• PROBLEM STATEMENT: Every line in the records below with the string "putN" needs to be copied out.

Saved entries:
**********

/-- A Maldex port in a state. -/
def mdxS (p st : Nat) (m : MdxPort) : State := { setF [(.mdxStat p, Fd.mdxStatState, st)] up with stage := { up.stage with mdx := [(p, m)] } }

theorem hyp_MaldexPorts : let los (v : Nat) := setF [(.mdxStat 31, Fd.mdxStatLos, v)]
    let u := tick (los 0 (mdxS 31 3 {}))
    regF (los 0 (mdxS 31 3 {})) (.mdxStat 31) Fd.mdxStatLos = 0 ∧ regF up (.mdxCfg 31) Fd.mdxCfgLoop = 0 ∧
    mdxState (mdxS 31 0 { live := true }) 31 = 0 ∧ (getMdx (mdxS 31 0 { live := true }) 31).live = true ∧ mdxState (mdxS 31 1 {}) 31 = 1 ∧
    regF (setF [(.kprClkStat, Fd.kprClkStatSdsMdx, 1)] (mdxS 31 1 {})) .kprClkStat Fd.kprClkStatSdsMdx = 1 ∧ mdxState (mdxS 31 2 {}) 31 = 2 ∧
    (∀ p, p < 28 → mdxPending up p = false) ∧ mdxPending (setF [(.mdxCfg 31, Fd.mdxCfgEn, 1)] up) 31 = true ∧
    mdxSignal (los 0 up) 31 = true ∧ running up = false ∧ running u = true ∧ mdxState u 31 = 3 ∧ blockStopped u (66 + 31) = false ∧
    u.tick.deadline = false ∧ 2 ≤ frame0.length ∧ leNat (frame0.take 2) = 0 ∧ (getMdx u 31).got = false ∧
    (getMdx u (identityOf u 31)).took = false ∧ ((ownedSlots u).map (·.1)).Nodup ∧
    (getMdx u (identityOf u 31)).evq.length < 64 ∧ leNat ([1, 0] : List Byte) ≠ 0 ∧ frameContent [0, 0] 0 = none ∧ up.power.up = true ∧
    blocks0.flatMap LineBlock.bytes = frame0 ∧ blocksGood blocks0 = true ∧ blocksGood (blocks0 ++ [.other]) = false := by decide

theorem hyp_MaldexPorts_frame : frameContent frame0 0 = some ⟨[], [], [1, 2, 3, 4]⟩ := by
  simp [frame0, frameContent, crc32, crc32Byte, List.range, List.range.loop, leNat, tickBytes, wordsOf, bitsOf]

theorem hyp_JacksAndTdm : let j (src pin : Nat) : Word := Fd.egrJackPin.putN (Fd.egrJackSrc.putN 0 src) pin
    let e (src : Nat) : State := { up with eff := up.eff.set (Creg.addr (.egrJack 7)) (j src 31) 0 }
    regEffF (e 1) (.egrJack 7) Fd.egrJackSrc ≠ 0 ∧ running up = false ∧ jackSource (j 0 0) ≠ jackSource (regEff (e 1) (.egrJack 7)) ∧
    Fd.egrJackSrc.get (j 0 0) = 0 ∧ jackSource (j 1 31) ≠ jackSource (regEff up (.egrJack 7)) ∧ Fd.egrJackSrc.get (j 1 31) = 1 ∧
    regF up (.pnlCfg 31) Fd.pnlCfgMode ≠ 6 ∧ regF (setF [(.pnlCfg 31, Fd.pnlCfgMode, 6)] up) (.pnlCfg 31) Fd.pnlCfgMode = 6 ∧
    jackOfPin (setF [(.pnlCfg 31, Fd.pnlCfgMode, 6)] up) 31 = none := by decide

theorem hyp_JacksAndTdm_frames : let t (d : Bool) := { tick (setF [(.tdmCfg 15, Fd.tdmCfgEn, 1), (.tdmStat 15, Fd.tdmStatClkok, 1)] up) with
      tick := { up.tick with deadline := d }, stage := { up.stage with tdm := [(15, { latch := some [1, 2] })] } }
    running (t false) = true ∧ tdmOn (t false) 15 = true ∧ tdmClocked (t false) 15 = true ∧ blockStopped (t false) (98 + 15) = false ∧
    (t false).tick.deadline = false ∧ (t true).tick.deadline = true ∧ ((ownedSlots (t false)).map (·.1)).Nodup ∧
    (getTdm (t false) 15).latch = some [1, 2] ∧ tdmMaster (t false) 15 = false := by decide

theorem hyp_Network : let en : Word := Fd.ethRxsCfgEn.putN 0 1
    let s := setF [(.tckSrc, Fd.tckSrcMediaValid, 1), (.tckCtl, Fd.tckCtlRate, 1), (.ethRxsMap 63, Fd.ethRxsMapOffset, 511)] up
    running s = false ∧ Fd.ethRxsCfgEn.get en = 1 ∧ streamRefusals up false 63 en ≠ 0 ∧ streamRefusals s false 63 en = 0 ∧
    (let r := tick (setF [(.tckSrc, Fd.tckSrcMediaValid, 1), (.ethCfg, Fd.ethCfgEn, 2), (.ethPortstat 1, Fd.ethPortstatLink, 1),
        (.ethRxsCfg 63, Fd.ethRxsCfgEn, 1), (.ethRxsCfg 63, Fd.ethRxsCfgPort, 1)] up)
     running r = true ∧ ethUp r 1 = true ∧ blockStopped r 114 = false ∧ matchStream r 1 0 0 96 = some 63 ∧ r.tick.deadline = false ∧ r.eth.now = [] ∧
     rxOf r 63 = [] ∧ (511 : Word).toNat ≤ 511 ∧ 511 < (512 : Word).toNat) ∧
    frameFits (54 + 1464) = true ∧ up.power.up = true ∧
    (let r := { tick (setF [(.tckSrc, Fd.tckSrcMediaValid, 1), (.ethTxsCfg 63, Fd.ethRxsCfgEn, 1)] up) with
        eth := { up.eth with tx := [(63, { ready := some (0, []) })] } }
     (getTxs r 63).ready = some ((0 : Word), []) ∧ streamOn r true 63 = true ∧ r.tick.cycle ≤ 4000 ∧ (∀ i, i < 63 → (getTxs r i).ready = none)) := by
  decide

theorem hyp_Network_control : let s := setF [(.ethCfg, Fd.ethCfgEn, 3), (.ethPortstat 0, Fd.ethPortstatLink, 1), (.ethPtpcfg, Fd.ethPtpcfgPort, 0)] up
    let bs : List Byte := List.replicate 6 0xFF ++ List.replicate 6 0 ++ [0x08, 0x06]
    ethUp s 0 = true ∧ blockStopped s 114 = false ∧ regF s .ethPtpcfg Fd.ethPtpcfgPort = 0 ∧ (250 : Word).toInt.natAbs ≤ 250 ∧
    1000 < (1001 : Word).toInt.natAbs ∧ etherType (List.replicate 12 0 ++ [0x88, 0x08]) = 0x8808 ∧ etherType bs ≠ 0x8808 ∧ frameTaken s 0 bs = false ∧
    beNat (bs.take 6) = 0xFFFFFFFFFFFF ∧ frameFits bs.length = true ∧ s.eth.bad < 3 ∧ (getEth s 0).crx.length < 32 ∧ running s = false ∧
    Fd.ethCtxSend.get (Fd.ethCtxSend.putN 0 1) = 1 ∧ (getEth s 0).ctx.length < 8 ∧
    8 ≤ (getEth { up with eth := { up.eth with port := [(0, { ctx := List.replicate 8 [] })] } } 0).ctx.length ∧
    (let t := setF [(.kprClkStat, Fd.kprClkStatSdsEth, 1), (.ethPortstat 0, Fd.ethPortstatMode, 1)] s
     regF t .kprClkStat Fd.kprClkStatSdsEth = 1 ∧ regF t (.ethPortstat 0) Fd.ethPortstatMode ≠ 0 ∧ regF t .ethCfg Fd.ethCfgEn / 2 ^ 0 % 2 = 1) := by decide

theorem hyp_PanelPins : let m (k n : Nat) := setF [(.pnlCfg k, Fd.pnlCfgMode, n)] up
    let pin (k n : Nat) (p : PanelPin) := { m k n with panel := { pin := [(k, p)] } }
    pinMode (m 31 4) 31 = 4 ∧ pinMode (m 31 6) 31 = 6 ∧ pinMode up 31 ≠ 4 ∧ pinMode up 31 ≠ 6 ∧
    8 * (regF (m 31 4) (.pnlCfg 31) Fd.pnlCfgDeb + 1) = 80 ∧ (getPin (pin 31 4 { run := 79 }) 31).run + 1 = 80 ∧
    (getPin (pin 31 4 { active := true, holding := true }) 31).active = true ∧ (getPin (pin 31 4 { active := true, holding := true }) 31).holding = true ∧
    (panelQueue up .prg).length < 32 ∧ pinMode (m 30 5) (2 * 15) = 5 ∧
    2 ^ regF (m 30 5) (.pnlTch 15) Fd.pnlTchHyst ≤ 4095 ∧ up.power.up = true ∧ pinDriven (m 31 4) 31 = none := by decide

theorem hyp_PanelPins_claims : let own (w : Nat) := setF [(.pnlCfg 31, Fd.pnlCfgClaimed, 1), (.pnlCfg 31, Fd.pnlCfgWorld, w)] up
    let md (n : Nat) : Word := Fd.pnlCfgMode.putN 0 n
    running up = false ∧ regF (own 1) (.pnlCfg 31) Fd.pnlCfgClaimed = 1 ∧ pinWorld (own 1) 31 ≠ .prg ∧ regF up (.pnlCfg 31) Fd.pnlCfgClaimed = 0 ∧
    Fd.pnlCfgMode.get (md 6) = 6 ∧ pinMode up 31 = 0 ∧ pinMode up 30 ≠ 5 ∧ Fd.pnlCfgMode.get (md 7) ≠ 0 ∧ Fd.pnlCfgMode.get (md 7) ≠ 5 ∧
    jackOfPin up 31 = none := by decide

theorem hyp_SerialPorts : let s (x : Uart) := { setF [(.serCfg 3, Fd.serCfgEn, 1), (.serFlow 3, Fd.serFlowTout, 1)] up with uart := [(3, x)] }
    let u (x : Uart) := getUart (s x) 3
    serClock (s {}) = true ∧ (s {}).power.up = true ∧ serClock (s { wake := true }) = true ∧ (u { wake := true }).wake = true ∧
    3200 ≤ regEffF (s { wake := true }) (.serBaud 3) Fd.serBaudDiv ∧ (u { broke := true }).broke = true ∧ (u {}).broke = false ∧ blockStopped (s {}) (120 + 3) = false ∧
    serBit (s {}) 3 Fd.serCfgEn = true ∧ regF (s {}) (.serStat 3) Fd.serStatHeld = 0 ∧ serBit (s {}) 3 Fd.serCfgRs485 = false ∧
    16 ≤ (u { rx := List.replicate 16 0 }).rx.length ∧ (u { rx := List.replicate 15 0 }).rx.length < 16 ∧ (u { shift := some [true] }).shift = some [true] ∧
    (u { shift := some [true], tx := [6] }).tx = 6 :: [] ∧ serBit (s {}) 3 Fd.serCfgBrk = false ∧ serBit (s {}) 3 Fd.serCfgFlow = false ∧ running (s {}) = false ∧
    16 ≤ (u { tx := List.replicate 16 0 }).tx.length ∧ (u { shift := some [true], tx := List.replicate 15 0 }).tx.length < 16 ∧ (u {}).shift = none ∧
    (u { idle := true, rx := [0] }).idle = true ∧ (u { idle := true, rx := [0] }).rx ≠ [] ∧ regF (s {}) (.serFlow 3) Fd.serFlowTout ≠ 0 ∧
    256 ≤ Fd.serBaudDiv.get 256 ∧ Fd.serBaudDiv.get 255 < 256 := by decide

/-! ### Hypotheses that are met: hosts, watchdogs, boot, the vitrine, flash, live service -/

/-- Port 0 is the lead host, with its gallery up and its window at region 3. -/
def hostS (s : State) : State := setF [(.hstStat 0, Fd.hstStatRole, 3), (.hstStat 0, Fd.hstStatDown, 0), (.hstStat 0, Fd.hstStatLink, 1),
  (.hstWin 0, Fd.hstWinPlaced, 1), (.hstWin 0, Fd.hstWinBase, 0x102)] (chans 2 (mem 0 1 s))
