-- ==== Sys2Proof/Machine/Flags.lean ====
section
/-! DEFINITION. The only status a command leaves is STATUS.ERR (10_state.md R40): its codes. The parity bits and
verdicts of the JRB byte are data, not flags, and stand in Machine/PhyCodec.lean. -/

namespace Sys2Proof.Machine

/-- The errors STATUS.ERR has a code for (60_exceptions.md R200). -/
inductive ErrKind where
  /-- malformed or undersized binary input (R201) -/
  | formatError
  /-- a value exceeds its target field (R202) -/
  | rangeError
  /-- reserved: no command raises it (R203) -/
  | stateError
  /-- an illegal command word (R204) -/
  | illegalCommand
  deriving DecidableEq, Repr

/-- STATUS.ERR of a command that completed (R200). -/
def errNone : BitVec 4 := 0

/-- STATUS.ERR's code of an error (R200). -/
def errCode : ErrKind → BitVec 4
  | .formatError => 1
  | .rangeError => 2
  | .stateError => 3
  | .illegalCommand => 4

end Sys2Proof.Machine
end

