-- ==== Sys2Proof/Machine/Bits.lean ====
section
/-! DEFINITION. The bit-string notation of 00_scope.md R8 and R10: bits_w, val, rev, substrings, zeros and padding. -/

namespace Sys2Proof.Machine

/-- `bits_w(v)` (R10): the w binary digits of v, most significant first. -/
def bits : Nat → Nat → BitString
  | 0, _ => []
  | w + 1, v => v.testBit w :: bits w v

/-- `val(s)` (R10): the unsigned integer whose most significant bit is position 0. -/
def val : BitString → Nat
  | [] => 0
  | b :: s => b.toNat * 2 ^ s.length + val s

/-- `rev(s)` (R10): position k of the result is position |s|-1-k of s. -/
def rev (s : BitString) : BitString := s.reverse

/-- `zeros(n)` (R8). -/
def zeros (n : Nat) : BitString := List.replicate n false

/-- The substring `s[i +: n]` of R8: the n bits at positions i to i+n-1. -/
def slice (s : BitString) (i n : Nat) : BitString := (s.drop i).take n

/-- Position i of s, as an integer field of one bit; 0 where s has no such position. -/
def bitAt (s : BitString) (i : Nat) : Bool := s.getD i false

/-- s with zero bits after it up to n positions: the fill of `emit` (R12) and of a window's last word
(20_memory.md R62). -/
def padTo (n : Nat) (s : BitString) : BitString := s ++ zeros (n - s.length)

end Sys2Proof.Machine
end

**********

• TASK SOLUTION:
theorem hyp_JacksAndTdm : let j (src pin : Nat) : Word := Fd.egrJackPin.putN (Fd.egrJackSrc.putN 0 src) pin
theorem hyp_Network : let en : Word := Fd.ethRxsCfgEn.putN 0 1
    Fd.ethCtxSend.get (Fd.ethCtxSend.putN 0 1) = 1 ∧ (getEth s 0).ctx.length < 8 ∧
    let md (n : Nat) : Word := Fd.pnlCfgMode.putN 0 n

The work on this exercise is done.